Last week I started profiling Camren Von Davis, a fellow staff member at the Karmê Chöling Meditation Retreat Center in Vermont, who has developed an almost bill-free lifestyle.
Davis spends his life on the road, earning his living with a contract-driven and travel-heavy job producing music festivals like Bonnaroo.
He has no permanent home. Eight to nine months out of the year, Davis tours on the festival circuit, jumping from one show to the next. All of his lodging, food, and travel are paid for when he’s working on a show.
In the winter, festival season is over, and there’s not much work. That’s when Davis enjoys some time off, and either attends a meditation retreat or lives in whatever city strikes his fancy.

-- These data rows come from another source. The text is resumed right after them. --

-- ==== Sys2Proof/Laws/Ops.lean ====
section
/-! SUPPORT. What the shared operations and the commands can do: the busy check, and one inversion
lemma for `exec`, which every claim about all commands cites. -/

namespace Sys2Proof.Machine

theorem busy_eq (s : State) : s.busy = (s.fsm.readsFields || s.fsm == .hdr || s.fsm == .cks) := by
  unfold State.busy; cases s.fsm <;> rfl

theorem busy_false_iff (s : State) :
    s.busy = false ↔ s.fsm = .idle ∨ s.fsm = .accept ∨ s.fsm = .reject := by
  unfold State.busy; cases s.fsm <;> simp

/-- BUSY depends on STATE alone (R25). -/
theorem busy_congr {s t : State} (h : s.fsm = t.fsm) : s.busy = t.busy := by
  unfold State.busy; rw [h]

@[simp] theorem busy_of_idle {s : State} (h : s.fsm = .idle) : s.busy = false := by
  simp [State.busy, h]

@[simp] theorem commandError_busy (c : ErrorCode) (s : State) : (commandError c s).busy = s.busy :=
  busy_congr rfl

@[simp] theorem reject_busy (c : ErrorCode) (p : Nat) (s : State) : (reject c p s).busy = false := rfl

@[simp] theorem accept_busy (s : State) : (accept s).busy = false := rfl

@[simp] theorem softReset_busy (s : State) : (softReset s).busy = false := rfl

@[simp] theorem startDecode_busy (s : State) : (startDecode s).busy = true := rfl

theorem whenIdle_busy {s : State} (f : State → Result) (h : s.busy = true) :
    whenIdle s f = .next (commandError .busyViolation s) := by simp [whenIdle, h]

theorem whenIdle_idle {s : State} (f : State → Result) (h : s.busy = false) :
    whenIdle s f = f s := by simp [whenIdle, h]

@[simp] theorem addressExists_iff (a : Byte) : addressExists a = true ↔ a.toNat < 200 := by
  simp [addressExists, Config.capacity]

@[simp] theorem lengthFits_iff (a : Byte) : lengthFits a = true ↔ a.toNat ≤ 200 := by
  simp [lengthFits, Config.capacity]

/-- Everything a command can do, with the command that does it. -/
inductive CommandEffect (i : Instr) (s : State) : State → Prop
  | same (is : i = .nop) : CommandEffect i s s
  | reset (is : i = .clr) : CommandEffect i s (softReset s)
  | error (c : ErrorCode) (legal : c.commandLegal = true) (some : c ≠ .none) :
      CommandEffect i s (commandError c s)
  | store (idle : s.busy = false) (a v : Byte) (is : i = .wrb a v) (bound : a.toNat < 200) :
      CommandEffect i s { s with fbuf := s.fbuf.write a.toNat v }
  | rdata (idle : s.busy = false) (v : Byte) : CommandEffect i s { s with rdata := v }
  | setLen (idle : s.busy = false) (n : Byte) (is : i = .setlen n) (bound : n.toNat ≤ 200) :
      CommandEffect i s { s with len := n }
  | push (idle : s.busy = false) (v : Byte) (is : i = .push v) (bound : s.len.toNat < 200) :
      CommandEffect i s { s with fbuf := s.fbuf.write s.len.toNat v, len := s.len + 1 }
  | acc (idle : s.busy = false) (h : Half) : CommandEffect i s { s with acc := h }
  | verify (idle : s.busy = false) (h : Half) (ok : Bool) (is : i = .verify) :
      CommandEffect i s { s with acc := h, ckok := ok }
  | sealed (idle : s.busy = false) (h : Half) (is : i = .sealOp) (bound : s.len.toNat + 2 ≤ 200) :
      CommandEffect i s
        { s with fbuf := appendTrailer s.fbuf s.len.toNat h, acc := h, len := s.len + 2 }
  | lkup (idle : s.busy = false) (l : Lkup) : CommandEffect i s { s with lkup := l }
  | decode (idle : s.busy = false) (is : i = .decode) : CommandEffect i s (startDecode s)

/-- Every command answers a next state, in every state (R122, R126). -/
theorem exec_effect (i : Instr) (s : State) : ∃ t, exec i s = .next t ∧ CommandEffect i s t := by
  cases hb : s.busy with
  | true =>
    cases i
    case nop => exact ⟨_, rfl, .same rfl⟩
    case clr => exact ⟨_, rfl, .reset rfl⟩
    all_goals
      refine ⟨commandError .busyViolation s, ?_, .error _ rfl (by decide)⟩
      exact if_pos hb
  | false =>
    cases i with
    | nop => exact ⟨_, rfl, .same rfl⟩
    | clr => exact ⟨_, rfl, .reset rfl⟩
    | wrb a b =>
      simp only [exec, execWrb, whenIdle_idle _ hb]
      split
      · rename_i h
        exact ⟨_, rfl, .store hb _ _ rfl ((addressExists_iff a).mp h)⟩
      · exact ⟨_, rfl, .error _ rfl (by decide)⟩
    | rdb a =>
      simp only [exec, execRdb, whenIdle_idle _ hb]
      split
      · exact ⟨_, rfl, .rdata hb _⟩
      · exact ⟨_, rfl, .error _ rfl (by decide)⟩
    | setlen a =>
      simp only [exec, execSetlen, whenIdle_idle _ hb]
      split
      · rename_i h
        exact ⟨_, rfl, .setLen hb _ rfl ((lengthFits_iff a).mp h)⟩
      · exact ⟨_, rfl, .error _ rfl (by decide)⟩
    | push b =>
      simp only [exec, execPush, whenIdle_idle _ hb]
      split
      · rename_i h
        exact ⟨_, rfl, .push hb _ rfl ((addressExists_iff s.len).mp h)⟩
      · exact ⟨_, rfl, .error _ rfl (by decide)⟩
    | ckclr => exact ⟨_, if_neg (by simp [hb]), .acc hb _⟩
    | ckadd b => exact ⟨_, if_neg (by simp [hb]), .acc hb _⟩
    | cksum => exact ⟨_, if_neg (by simp [hb]), .acc hb _⟩
    | verify =>
      simp only [exec, execVerify, whenIdle_idle _ hb]
      split
      · exact ⟨_, rfl, .error _ rfl (by decide)⟩
      · exact ⟨_, rfl, .verify hb _ _ rfl⟩
    | sealOp =>
      simp only [exec, execSeal, whenIdle_idle _ hb]
      split
      · exact ⟨_, rfl, .error _ rfl (by decide)⟩
      · rename_i h
        exact ⟨_, rfl, .sealed hb _ rfl (by simpa [Config.capacity] using h)⟩
    | lookup a => exact ⟨_, if_neg (by simp [hb]), .lkup hb _⟩
    | decode => exact ⟨_, if_neg (by simp [hb]), .decode hb rfl⟩

/-- Inversion of `exec`. -/
theorem exec_inv {i : Instr} {s t : State} (h : exec i s = .next t) : CommandEffect i s t := by
  obtain ⟨u, hu, he⟩ := exec_effect i s
  rw [hu] at h
  cases h
  exact he

/-- While BUSY = 1 a command is NOP, CLR or an error (R126). -/
theorem CommandEffect.busy {i : Instr} {s t : State} (h : CommandEffect i s t)
    (hb : s.busy = true) : t = s ∨ (i = .clr ∧ t = softReset s) ∨ ∃ c, t = commandError c s := by
  cases h with
  | same => exact .inl rfl
  | reset is => exact .inr (.inl ⟨is, rfl⟩)
  | error c => exact .inr (.inr ⟨c, rfl⟩)
  | _ => simp_all

/-- No command touches the host's side. -/
theorem CommandEffect.host {i : Instr} {s t : State} (h : CommandEffect i s t) :
    t.hostOps = s.hostOps ∧ t.hostReads = s.hostReads ∧ t.hostTurns = s.hostTurns ∧
      t.draws = s.draws := by
  cases h <;> simp

end Sys2Proof.Machine
end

This lifestyle has allowed him to eliminate nearly all of his regular bills – save for his phone – cut his spending, and put away some impressive savings.
But this way of living means going against the norm. And that comes with its own set of challenges and benefits.
Letting Go Means Having More
In March 2013, after bouncing around between his friend’s two apartments in New York City, he went on tour and fully stepped into his current lifestyle for the first time.
“That’s when I went: ‘Now I don’t have an address’,” said Davis. His tactics worked, and he’s been living that way since.
Over the next year and a half, Davis started getting rid of most of his possessions, which had been sitting in storage in various cities and friends’ houses.
“I realized that all this stuff was taking up mental bandwidth,” said Davis. He visited a friend who was holding some of his stuff, and realized these things just weren’t worth keeping.
“Whatever the item was, say it was worth $500. [Opening up] that bandwidth in my brain was more valuable than $500 at that point.”
Now, almost everything he owns fits into two suitcases.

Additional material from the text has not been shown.